-- ==== Sys2Proof/Machine/Operands.lean ====
section
/-! DEFINITION. Bits, bytes and codes: the bit order within a byte, the sync field's two bytes, edge
values, and the codes of the two enumerations (20_memory.md R64 to R66, 30_encoding.md R80 to R82,
41_decoder.md R123). -/

namespace Sys2Proof.Machine

/-- Where cursor position `k` of a byte stands in it (20_memory.md R64). -/
def bitIndex (o : BitOrder) (k : BitVec 3) : Nat :=
  match o with
  | .msbFirst => 7 - k.toNat
  | .lsbFirst => k.toNat

/-- `wirebit(byte, k)` (20_memory.md R64). -/
def wirebit (o : BitOrder) (b : Byte) (k : BitVec 3) : Bool := b.getLsbD (bitIndex o k)

/-- `setbit(byte, k)` (20_memory.md R64). -/
def setbit (o : BitOrder) (b : Byte) (k : BitVec 3) : Byte := b ||| (1#8 <<< bitIndex o k)

/-- `bitreverse8(v)`: bit `i` of the result is bit `7 - i` of `v` (20_memory.md R65). -/
def bitreverse8 (v : Byte) : Byte := v.reverse

/-- `wire_to_byte(v)`: the byte that the encoder would send as the wire sequence `v`, bit 7 first
(20_memory.md R65). -/
def wireToByte (o : BitOrder) (v : Byte) : Byte :=
  match o with
  | .msbFirst => v
  | .lsbFirst => bitreverse8 v

/-- `SyncByte0` (20_memory.md R66). -/
def syncByte0 (p : Params) : Byte := wireToByte p.order (p.sync.extractLsb' 8 8)

/-- `SyncByte1` (20_memory.md R66). -/
def syncByte1 (p : Params) : Byte := wireToByte p.order (p.sync.extractLsb' 0 8)

/-- `bitval` (41_decoder.md R123). -/
def bitval (d : Dir) : Bool :=
  match d with
  | .rising => true
  | .falling => false

/-- The direction of a change of the sampled level to `level` (41_decoder.md R121). -/
def dirOfLevel (level : Bool) : Dir := if level then .rising else .falling

/-- The value that `dec_prev_edge` takes from an edge (41_decoder.md R139). -/
def edgeOfDir (d : Dir) : Edge :=
  match d with
  | .rising => .rising
  | .falling => .falling

/-- `{shift[14:0], bv}`: bit 15 is shifted out and lost (41_decoder.md R131). -/
def shiftIn (shift : SyncWord) (bv : Bool) : SyncWord :=
  shift.extractLsb' 0 15 ++ BitVec.ofBool bv

/-- `zext_16({~bv, bv})`, the bit-lock seed (41_decoder.md R128). -/
def lockSeed (bv : Bool) : SyncWord := (BitVec.ofBool (!bv) ++ BitVec.ofBool bv).setWidth 16

/-- The 2-bit code of a decode state (30_encoding.md R80). -/
def decodeStateCode (d : DecodeState) : BitVec 2 :=
  match d with
  | .notSynchronized => 0b00#2
  | .bitSynchronized => 0b01#2
  | .dataSynchronized => 0b10#2
  | .dataReady => 0b11#2

/-- The decode state of a 2-bit code: all four are legal (30_encoding.md R80). -/
def decodeStateOfCode (c : BitVec 2) : DecodeState :=
  match c.toNat with
  | 0 => .notSynchronized
  | 1 => .bitSynchronized
  | 2 => .dataSynchronized
  | _ => .dataReady

/-- The 2-bit code of an edge (30_encoding.md R81). -/
def edgeCode (e : Edge) : BitVec 2 :=
  match e with
  | .none => 0b00#2
  | .rising => 0b01#2
  | .falling => 0b10#2

/-- The edge of a 2-bit code; 0b11 is not used and is refused (30_encoding.md R81,
60_exceptions.md R181 (3)). -/
def edgeOfCode (c : BitVec 2) : Except Refusal Edge :=
  match c.toNat with
  | 0 => .ok .none
  | 1 => .ok .rising
  | 2 => .ok .falling
  | _ => .error .unreachableValue

/-- The bit for `ORDER` in a configuration record (30_encoding.md R82). -/
def orderBit (o : BitOrder) : Bool :=
  match o with
  | .msbFirst => false
  | .lsbFirst => true

end Sys2Proof.Machine
end

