-- ==== Sys2Proof/Laws/Ops.lean ====
section
/-! SUPPORT. One lemma for each shared operation that says what it can do, and the frame of each: which
parts of the state it leaves alone. -/

namespace Sys2Proof.Machine

/-! ## Conditions and counters -/

theorem qualifies_iff (s : State) : qualifies s = true ↔ s.params.syncThreshold ≤ s.dec.elapsed := by
  simp [qualifies]

theorem isMidBit_iff (p : Params) (ph : Nat) : isMidBit p ph = true ↔ ph = p.ticksPerBit / 2 := by
  simp [isMidBit]

theorem isEndOfBit_iff (p : Params) (ph : Nat) : isEndOfBit p ph = true ↔ ph = p.ticksPerBit := by
  simp [isEndOfBit]

theorem locks_iff (d : Dir) (s : State) :
    locks d s = true ↔ (s.dec.prevEdge ≠ .none ∧ edgeOfDir d ≠ s.dec.prevEdge) ∧
      s.params.syncThreshold ≤ s.dec.elapsed := by
  simp [locks, qualifies]

theorem watchdogExpired_iff (s : State) :
    watchdogExpired s = true ↔
      s.dec.state = .dataSynchronized ∧ s.params.watchdogTicks < s.dec.elapsed := by
  simp [watchdogExpired]

/-- Below the counter's limit `sat_inc` adds one. -/
theorem satInc_of_lt {p : Params} {x : Nat} (h : x < 2 ^ p.cntW - 1) : satInc p x = x + 1 :=
  if_pos h

/-- At the counter's limit `sat_inc` stays. -/
theorem satInc_of_ge {p : Params} {x : Nat} (h : 2 ^ p.cntW - 1 ≤ x) : satInc p x = x :=
  if_neg (Nat.not_lt.mpr h)

/-- `sat_inc` stays in the counter's range. -/
theorem satInc_lt {p : Params} {x : Nat} (h : x < 2 ^ p.cntW) : satInc p x < 2 ^ p.cntW := by
  unfold satInc
  split <;> omega

/-! ## Bits -/

/-- A cursor position stands within the byte. -/
theorem bitIndex_lt (o : BitOrder) (k : BitVec 3) : bitIndex o k < 8 := by
  cases o <;> simp only [bitIndex] <;> omega

/-- Different cursor positions stand at different bits. -/
theorem bitIndex_inj (o : BitOrder) (j k : BitVec 3) : bitIndex o j = bitIndex o k ↔ j = k := by
  rw [← BitVec.toNat_inj]
  have := j.isLt
  have := k.isLt
  cases o with
  | msbFirst =>
    simp only [bitIndex]
    omega
  | lsbFirst => exact Iff.rfl

/-- `setbit` sets the bit at its position and leaves the others. -/
theorem wirebit_setbit (o : BitOrder) (b : Byte) (k j : BitVec 3) :
    wirebit o (setbit o b k) j = (decide (j = k) || wirebit o b j) := by
  have hj := bitIndex_lt o j
  have he : decide (j = k) = decide (bitIndex o j = bitIndex o k) := by
    simp only [bitIndex_inj]
  rw [he]
  simp only [wirebit, setbit, BitVec.getLsbD_or, BitVec.getLsbD_shiftLeft, BitVec.getLsbD_one]
  rw [Bool.or_comm]
  congr 1
  by_cases h : bitIndex o j = bitIndex o k
  · rw [h] at hj ⊢
    simp [hj]
  · simp only [decide_eq_false h, Bool.and_eq_false_iff]
    simp
    omega

/-- A shift moves every bit one up and puts the new bit at the bottom. -/
theorem shiftIn_getLsbD (x : SyncWord) (bv : Bool) (i : Nat) (h : i < 16) :
    (shiftIn x bv).getLsbD i = if i = 0 then bv else x.getLsbD (i - 1) := by
  unfold shiftIn
  rw [BitVec.getLsbD_append]
  by_cases hi : i = 0
  · simp [hi]
  · have h1 : ¬ i < 1 := by omega
    have h2 : i - 1 < 15 := by omega
    simp [hi, h1, h2]

/-! ## Performing an operation -/

/-- An operable state performs the effect. -/
theorem perform_of_operable (f : State → State) {s : State} (h : operable s) :
    perform f s = .next (f (beginOp s)) := by
  unfold perform
  rw [if_neg (not_not.mpr h.1), if_neg (not_not.mpr h.2)]

/-- An operation answers a next state only in an operable state, and then its effect. -/
theorem perform_next_iff (f : State → State) (s t : State) :
    perform f s = .next t ↔ operable s ∧ t = f (beginOp s) := by
  unfold perform
  split
  · rename_i h
    simp [h]
  · split
    · rename_i h
      simp [h]
    · rename_i h1 h2
      simp only [not_not] at h1 h2
      simp only [Host.Outcome.next.injEq]
      exact ⟨fun e => ⟨⟨h1, h2⟩, e.symm⟩, fun e => e.2.symm⟩

theorem exec_nop_next_iff (s t : State) :
    exec .nop s = .next t ↔ operable s ∧ t = beginOp s :=
  perform_next_iff (fun u => u) s t

theorem exec_tick_next_iff (s t : State) :
    exec .tick s = .next t ↔ operable s ∧ t = tick (beginOp s) :=
  perform_next_iff _ s t

theorem exec_rxSample_next_iff (level : Bool) (s t : State) :
    exec (.rxSample level) s = .next t ↔ operable s ∧ t = rxSample level (beginOp s) :=
  perform_next_iff _ s t

theorem exec_edge_next_iff (d : Dir) (s t : State) :
    exec (.edge d) s = .next t ↔ operable s ∧ t = edge d (beginOp s) :=
  perform_next_iff _ s t

theorem exec_resetDecoder_next_iff (s t : State) :
    exec .resetDecoder s = .next t ↔ operable s ∧ t = resetDecoder (beginOp s) :=
  perform_next_iff _ s t

theorem exec_startEncode_next_iff (len : Nat) (payload : List Byte) (s t : State) :
    exec (.startEncode len payload) s = .next t ↔
      operable s ∧ payload.length = s.params.payloadCap ∧ t = startEncode len payload (beginOp s) := by
  change execStartEncode len payload s = _ ↔ _
  unfold execStartEncode
  by_cases hp : paramsValid s.params ∧ payload.length ≠ s.params.payloadCap
  · rw [if_pos hp]
    constructor
    · intro h
      cases h
    · exact fun h => absurd h.2.1 hp.2
  · rw [if_neg hp, perform_next_iff]
    constructor
    · rintro ⟨ho, rfl⟩
      exact ⟨ho, not_not.mp fun hl => hp ⟨ho.1, hl⟩, rfl⟩
    · rintro ⟨ho, -, rfl⟩
      exact ⟨ho, rfl⟩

◇ ◇ ◇ ◇ ◇

WORK TASK:
Starting at the line that contains "theorem locks_iff (d" and stopping after the line that contains "if_neg (Nat.not_lt.mpr h)", write out every line exactly as it appears above, and no other line.

TASK RESULT:
theorem locks_iff (d : Dir) (s : State) :
    locks d s = true ↔ (s.dec.prevEdge ≠ .none ∧ edgeOfDir d ≠ s.dec.prevEdge) ∧
      s.params.syncThreshold ≤ s.dec.elapsed := by
  simp [locks, qualifies]

theorem watchdogExpired_iff (s : State) :
    watchdogExpired s = true ↔
      s.dec.state = .dataSynchronized ∧ s.params.watchdogTicks < s.dec.elapsed := by
  simp [watchdogExpired]

/-- Below the counter's limit `sat_inc` adds one. -/
theorem satInc_of_lt {p : Params} {x : Nat} (h : x < 2 ^ p.cntW - 1) : satInc p x = x + 1 :=
  if_pos h

/-- At the counter's limit `sat_inc` stays. -/
theorem satInc_of_ge {p : Params} {x : Nat} (h : 2 ^ p.cntW - 1 ≤ x) : satInc p x = x :=
  if_neg (Nat.not_lt.mpr h)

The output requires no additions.